> Problem to work on: Would you write out, word for word, each line of the records below from the top through the one holding "obtain ⟨r, he, hfe⟩ := divRem_corrupted hpoly hlen"?

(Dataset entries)
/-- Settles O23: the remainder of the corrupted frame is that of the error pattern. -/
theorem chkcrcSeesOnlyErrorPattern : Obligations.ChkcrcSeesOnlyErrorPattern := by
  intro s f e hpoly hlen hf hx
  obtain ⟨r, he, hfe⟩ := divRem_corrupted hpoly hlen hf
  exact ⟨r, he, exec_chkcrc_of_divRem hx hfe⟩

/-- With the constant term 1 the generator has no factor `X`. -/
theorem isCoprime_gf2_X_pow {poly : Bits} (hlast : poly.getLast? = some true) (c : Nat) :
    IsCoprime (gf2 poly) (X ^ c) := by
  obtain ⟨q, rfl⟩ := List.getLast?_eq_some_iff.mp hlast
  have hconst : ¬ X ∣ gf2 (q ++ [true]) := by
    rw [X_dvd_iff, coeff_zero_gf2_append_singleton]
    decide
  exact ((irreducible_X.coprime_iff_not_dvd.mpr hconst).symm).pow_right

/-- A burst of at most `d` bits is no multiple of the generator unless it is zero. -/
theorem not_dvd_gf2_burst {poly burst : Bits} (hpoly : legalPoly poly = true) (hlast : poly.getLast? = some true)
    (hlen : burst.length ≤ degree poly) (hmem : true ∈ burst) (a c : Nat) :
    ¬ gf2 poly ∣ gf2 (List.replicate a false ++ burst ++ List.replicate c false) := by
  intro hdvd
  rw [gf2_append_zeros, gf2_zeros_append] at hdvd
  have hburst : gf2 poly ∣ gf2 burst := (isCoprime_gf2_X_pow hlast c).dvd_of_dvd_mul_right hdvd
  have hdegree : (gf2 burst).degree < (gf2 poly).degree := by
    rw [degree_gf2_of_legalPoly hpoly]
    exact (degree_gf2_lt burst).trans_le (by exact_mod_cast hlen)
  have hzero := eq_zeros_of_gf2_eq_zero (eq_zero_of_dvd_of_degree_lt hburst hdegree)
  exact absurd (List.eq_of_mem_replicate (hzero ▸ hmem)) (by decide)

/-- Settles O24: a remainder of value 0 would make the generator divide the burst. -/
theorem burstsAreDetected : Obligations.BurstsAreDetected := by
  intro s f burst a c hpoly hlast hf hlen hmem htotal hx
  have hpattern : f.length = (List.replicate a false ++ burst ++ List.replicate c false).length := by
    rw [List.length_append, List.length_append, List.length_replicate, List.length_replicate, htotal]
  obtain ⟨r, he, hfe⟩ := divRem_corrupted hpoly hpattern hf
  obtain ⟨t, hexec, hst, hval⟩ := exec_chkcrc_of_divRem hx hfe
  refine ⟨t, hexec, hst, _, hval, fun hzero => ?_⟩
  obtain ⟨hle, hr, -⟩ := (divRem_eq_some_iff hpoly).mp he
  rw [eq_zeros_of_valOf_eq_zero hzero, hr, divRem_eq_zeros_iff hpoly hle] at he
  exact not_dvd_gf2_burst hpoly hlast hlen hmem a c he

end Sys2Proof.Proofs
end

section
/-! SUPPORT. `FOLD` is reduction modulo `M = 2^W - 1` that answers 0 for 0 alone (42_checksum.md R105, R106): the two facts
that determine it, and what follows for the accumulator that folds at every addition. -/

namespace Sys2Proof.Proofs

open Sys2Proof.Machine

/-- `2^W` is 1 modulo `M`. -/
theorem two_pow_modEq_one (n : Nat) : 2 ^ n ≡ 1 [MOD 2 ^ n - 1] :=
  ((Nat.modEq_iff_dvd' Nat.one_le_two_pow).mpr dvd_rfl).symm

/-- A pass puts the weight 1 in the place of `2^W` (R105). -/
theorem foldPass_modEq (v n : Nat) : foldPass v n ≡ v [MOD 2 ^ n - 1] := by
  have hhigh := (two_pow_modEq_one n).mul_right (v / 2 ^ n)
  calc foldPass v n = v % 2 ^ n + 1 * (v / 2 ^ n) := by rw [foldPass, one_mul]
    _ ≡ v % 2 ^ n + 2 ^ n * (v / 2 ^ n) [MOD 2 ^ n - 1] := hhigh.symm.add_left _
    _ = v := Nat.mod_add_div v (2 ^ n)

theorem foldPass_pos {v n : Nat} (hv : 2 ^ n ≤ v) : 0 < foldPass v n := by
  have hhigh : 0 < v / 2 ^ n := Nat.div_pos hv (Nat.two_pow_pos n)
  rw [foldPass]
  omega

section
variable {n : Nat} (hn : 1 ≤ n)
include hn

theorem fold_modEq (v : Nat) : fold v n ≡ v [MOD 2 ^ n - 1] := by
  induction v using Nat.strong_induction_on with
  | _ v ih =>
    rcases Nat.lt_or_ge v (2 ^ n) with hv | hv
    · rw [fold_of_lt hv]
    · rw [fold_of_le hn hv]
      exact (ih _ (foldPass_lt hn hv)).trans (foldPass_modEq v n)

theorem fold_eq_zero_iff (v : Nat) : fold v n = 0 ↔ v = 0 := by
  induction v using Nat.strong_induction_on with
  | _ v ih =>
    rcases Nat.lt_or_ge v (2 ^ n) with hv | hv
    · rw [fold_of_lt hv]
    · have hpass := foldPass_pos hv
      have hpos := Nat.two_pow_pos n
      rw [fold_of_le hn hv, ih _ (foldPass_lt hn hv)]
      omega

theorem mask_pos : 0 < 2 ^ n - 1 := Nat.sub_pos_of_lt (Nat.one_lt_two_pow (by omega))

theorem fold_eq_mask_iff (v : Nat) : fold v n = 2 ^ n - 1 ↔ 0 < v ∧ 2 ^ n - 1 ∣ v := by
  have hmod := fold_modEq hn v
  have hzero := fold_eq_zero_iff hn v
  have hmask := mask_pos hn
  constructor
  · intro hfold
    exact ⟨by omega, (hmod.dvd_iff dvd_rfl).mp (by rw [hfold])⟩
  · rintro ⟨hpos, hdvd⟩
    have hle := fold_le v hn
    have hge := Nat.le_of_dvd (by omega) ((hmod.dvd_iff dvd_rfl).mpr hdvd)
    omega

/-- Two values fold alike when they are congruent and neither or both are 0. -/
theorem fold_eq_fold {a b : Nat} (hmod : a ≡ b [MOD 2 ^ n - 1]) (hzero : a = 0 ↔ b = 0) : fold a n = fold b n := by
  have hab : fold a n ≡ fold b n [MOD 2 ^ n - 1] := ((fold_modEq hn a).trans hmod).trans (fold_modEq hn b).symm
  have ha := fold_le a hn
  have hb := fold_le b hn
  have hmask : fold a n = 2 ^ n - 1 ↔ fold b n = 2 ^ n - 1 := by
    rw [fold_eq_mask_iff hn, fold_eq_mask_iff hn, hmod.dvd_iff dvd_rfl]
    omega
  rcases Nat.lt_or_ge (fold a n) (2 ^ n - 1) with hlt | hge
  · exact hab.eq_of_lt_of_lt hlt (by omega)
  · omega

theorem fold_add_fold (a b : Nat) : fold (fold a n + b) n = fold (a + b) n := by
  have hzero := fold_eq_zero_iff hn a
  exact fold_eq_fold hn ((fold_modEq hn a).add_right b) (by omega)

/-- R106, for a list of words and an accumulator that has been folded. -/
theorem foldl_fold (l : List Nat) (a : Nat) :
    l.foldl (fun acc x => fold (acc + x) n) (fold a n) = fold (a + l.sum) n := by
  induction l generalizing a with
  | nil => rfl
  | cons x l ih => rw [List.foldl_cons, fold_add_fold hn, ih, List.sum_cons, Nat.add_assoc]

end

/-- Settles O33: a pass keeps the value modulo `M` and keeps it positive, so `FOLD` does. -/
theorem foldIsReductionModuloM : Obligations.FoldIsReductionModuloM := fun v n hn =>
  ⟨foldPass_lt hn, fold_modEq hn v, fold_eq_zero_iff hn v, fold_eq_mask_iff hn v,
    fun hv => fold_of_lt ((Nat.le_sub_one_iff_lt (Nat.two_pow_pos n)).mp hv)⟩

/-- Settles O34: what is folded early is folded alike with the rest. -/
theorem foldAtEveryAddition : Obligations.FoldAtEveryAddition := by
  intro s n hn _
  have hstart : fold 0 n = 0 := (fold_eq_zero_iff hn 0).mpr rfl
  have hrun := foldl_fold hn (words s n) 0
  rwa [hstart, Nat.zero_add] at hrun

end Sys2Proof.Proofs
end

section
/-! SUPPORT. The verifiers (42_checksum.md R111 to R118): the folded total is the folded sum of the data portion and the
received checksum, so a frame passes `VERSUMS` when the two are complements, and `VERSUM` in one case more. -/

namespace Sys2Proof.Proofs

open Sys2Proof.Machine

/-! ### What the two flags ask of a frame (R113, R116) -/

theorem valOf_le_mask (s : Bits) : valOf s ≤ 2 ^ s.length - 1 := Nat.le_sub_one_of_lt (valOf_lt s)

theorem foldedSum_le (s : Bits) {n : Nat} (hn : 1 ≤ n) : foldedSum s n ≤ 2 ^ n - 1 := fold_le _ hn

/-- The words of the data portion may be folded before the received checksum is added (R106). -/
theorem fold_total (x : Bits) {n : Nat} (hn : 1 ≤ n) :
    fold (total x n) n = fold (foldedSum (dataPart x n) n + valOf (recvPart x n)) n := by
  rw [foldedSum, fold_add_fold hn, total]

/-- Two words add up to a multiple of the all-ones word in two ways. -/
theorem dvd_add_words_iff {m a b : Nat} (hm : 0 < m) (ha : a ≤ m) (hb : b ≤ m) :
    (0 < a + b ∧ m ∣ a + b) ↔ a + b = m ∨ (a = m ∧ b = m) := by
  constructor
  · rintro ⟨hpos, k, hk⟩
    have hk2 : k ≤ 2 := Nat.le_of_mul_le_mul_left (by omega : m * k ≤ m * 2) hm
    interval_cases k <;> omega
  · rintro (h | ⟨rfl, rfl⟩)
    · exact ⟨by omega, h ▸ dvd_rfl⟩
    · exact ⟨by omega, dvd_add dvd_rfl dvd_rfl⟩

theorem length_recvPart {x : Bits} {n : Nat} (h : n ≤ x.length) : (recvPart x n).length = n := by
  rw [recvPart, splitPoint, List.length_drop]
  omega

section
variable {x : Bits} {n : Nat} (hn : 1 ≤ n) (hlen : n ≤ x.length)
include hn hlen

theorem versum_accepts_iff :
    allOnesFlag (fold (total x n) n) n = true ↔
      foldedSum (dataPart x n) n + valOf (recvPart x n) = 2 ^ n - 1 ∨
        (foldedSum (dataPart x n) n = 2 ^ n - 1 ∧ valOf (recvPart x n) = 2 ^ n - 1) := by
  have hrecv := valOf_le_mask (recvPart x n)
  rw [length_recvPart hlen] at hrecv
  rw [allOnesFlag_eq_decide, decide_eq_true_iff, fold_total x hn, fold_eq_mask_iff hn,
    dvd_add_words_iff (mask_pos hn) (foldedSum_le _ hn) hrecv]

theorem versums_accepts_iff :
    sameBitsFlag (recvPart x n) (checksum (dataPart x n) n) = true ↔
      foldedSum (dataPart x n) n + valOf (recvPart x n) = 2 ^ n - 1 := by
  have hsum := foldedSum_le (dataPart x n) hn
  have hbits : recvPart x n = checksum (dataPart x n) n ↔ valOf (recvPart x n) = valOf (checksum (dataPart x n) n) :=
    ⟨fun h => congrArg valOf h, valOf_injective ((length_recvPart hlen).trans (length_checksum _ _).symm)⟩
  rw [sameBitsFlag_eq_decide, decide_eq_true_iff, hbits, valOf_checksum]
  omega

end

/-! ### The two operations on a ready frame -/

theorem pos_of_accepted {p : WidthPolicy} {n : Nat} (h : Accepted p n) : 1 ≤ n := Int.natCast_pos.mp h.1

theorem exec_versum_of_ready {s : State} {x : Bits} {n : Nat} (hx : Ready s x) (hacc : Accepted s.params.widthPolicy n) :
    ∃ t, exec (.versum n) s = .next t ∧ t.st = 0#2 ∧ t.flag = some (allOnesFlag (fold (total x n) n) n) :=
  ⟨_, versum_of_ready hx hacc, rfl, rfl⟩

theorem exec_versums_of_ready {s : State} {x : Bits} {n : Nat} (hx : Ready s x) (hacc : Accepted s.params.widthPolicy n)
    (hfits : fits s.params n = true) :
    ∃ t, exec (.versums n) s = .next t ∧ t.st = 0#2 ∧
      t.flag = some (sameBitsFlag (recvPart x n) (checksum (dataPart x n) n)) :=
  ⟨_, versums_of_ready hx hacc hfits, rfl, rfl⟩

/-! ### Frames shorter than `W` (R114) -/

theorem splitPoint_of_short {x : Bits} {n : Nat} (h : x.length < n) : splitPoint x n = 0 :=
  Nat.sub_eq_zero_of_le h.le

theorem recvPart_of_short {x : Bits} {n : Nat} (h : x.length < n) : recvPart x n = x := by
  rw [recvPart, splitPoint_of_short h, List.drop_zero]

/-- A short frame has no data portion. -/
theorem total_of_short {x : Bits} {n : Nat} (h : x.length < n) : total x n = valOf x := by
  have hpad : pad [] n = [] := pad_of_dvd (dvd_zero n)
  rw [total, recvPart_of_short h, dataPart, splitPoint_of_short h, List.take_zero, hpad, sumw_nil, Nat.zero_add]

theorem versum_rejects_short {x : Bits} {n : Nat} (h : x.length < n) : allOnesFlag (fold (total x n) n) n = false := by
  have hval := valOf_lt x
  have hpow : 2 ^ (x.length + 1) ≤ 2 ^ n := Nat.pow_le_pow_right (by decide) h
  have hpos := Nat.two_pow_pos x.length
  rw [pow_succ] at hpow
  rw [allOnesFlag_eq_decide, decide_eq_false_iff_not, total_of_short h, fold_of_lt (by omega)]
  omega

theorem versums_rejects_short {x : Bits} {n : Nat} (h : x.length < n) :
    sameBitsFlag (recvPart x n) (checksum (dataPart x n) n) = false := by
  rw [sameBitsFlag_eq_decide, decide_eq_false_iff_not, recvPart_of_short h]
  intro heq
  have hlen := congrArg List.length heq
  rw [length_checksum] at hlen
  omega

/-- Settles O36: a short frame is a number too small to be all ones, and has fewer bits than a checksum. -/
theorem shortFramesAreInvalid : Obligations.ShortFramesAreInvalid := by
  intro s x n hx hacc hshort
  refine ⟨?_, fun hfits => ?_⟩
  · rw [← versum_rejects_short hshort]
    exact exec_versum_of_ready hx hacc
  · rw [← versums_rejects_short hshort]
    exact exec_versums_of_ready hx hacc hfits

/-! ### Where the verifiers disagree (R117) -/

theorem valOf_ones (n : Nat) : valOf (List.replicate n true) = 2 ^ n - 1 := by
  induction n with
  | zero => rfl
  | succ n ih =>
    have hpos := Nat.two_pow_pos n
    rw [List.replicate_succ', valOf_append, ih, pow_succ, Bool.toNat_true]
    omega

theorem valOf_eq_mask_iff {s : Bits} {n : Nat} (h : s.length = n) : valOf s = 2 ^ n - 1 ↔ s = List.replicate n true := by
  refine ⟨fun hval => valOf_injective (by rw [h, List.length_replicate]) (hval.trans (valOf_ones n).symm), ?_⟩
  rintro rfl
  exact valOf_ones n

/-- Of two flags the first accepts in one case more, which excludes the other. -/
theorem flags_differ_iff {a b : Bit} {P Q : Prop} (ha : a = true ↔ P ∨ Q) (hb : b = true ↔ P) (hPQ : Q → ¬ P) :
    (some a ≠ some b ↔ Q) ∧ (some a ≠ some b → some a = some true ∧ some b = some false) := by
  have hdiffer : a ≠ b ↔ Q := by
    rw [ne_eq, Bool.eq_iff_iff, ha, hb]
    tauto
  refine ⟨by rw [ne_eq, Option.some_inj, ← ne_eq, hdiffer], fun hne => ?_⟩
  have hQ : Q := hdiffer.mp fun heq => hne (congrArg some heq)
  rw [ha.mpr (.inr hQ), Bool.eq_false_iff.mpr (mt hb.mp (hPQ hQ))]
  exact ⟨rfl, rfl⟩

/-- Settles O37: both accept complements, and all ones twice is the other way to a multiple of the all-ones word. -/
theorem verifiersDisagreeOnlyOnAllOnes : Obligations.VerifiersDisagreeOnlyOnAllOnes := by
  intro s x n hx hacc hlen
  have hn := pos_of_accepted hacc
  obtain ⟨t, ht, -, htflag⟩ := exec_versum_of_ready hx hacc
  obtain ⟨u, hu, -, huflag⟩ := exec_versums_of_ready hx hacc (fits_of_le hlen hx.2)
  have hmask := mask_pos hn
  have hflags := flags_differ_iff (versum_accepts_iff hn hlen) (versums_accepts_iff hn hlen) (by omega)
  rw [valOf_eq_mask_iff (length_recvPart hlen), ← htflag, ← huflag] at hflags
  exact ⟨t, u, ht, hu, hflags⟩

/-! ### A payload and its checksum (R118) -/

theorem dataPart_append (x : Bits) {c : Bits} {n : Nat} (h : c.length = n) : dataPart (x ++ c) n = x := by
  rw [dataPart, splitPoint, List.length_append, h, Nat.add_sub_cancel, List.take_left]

> The answer:
/-- Settles O23: the remainder of the corrupted frame is that of the error pattern. -/
theorem chkcrcSeesOnlyErrorPattern : Obligations.ChkcrcSeesOnlyErrorPattern := by
  intro s f e hpoly hlen hf hx
  obtain ⟨r, he, hfe⟩ := divRem_corrupted hpoly hlen hf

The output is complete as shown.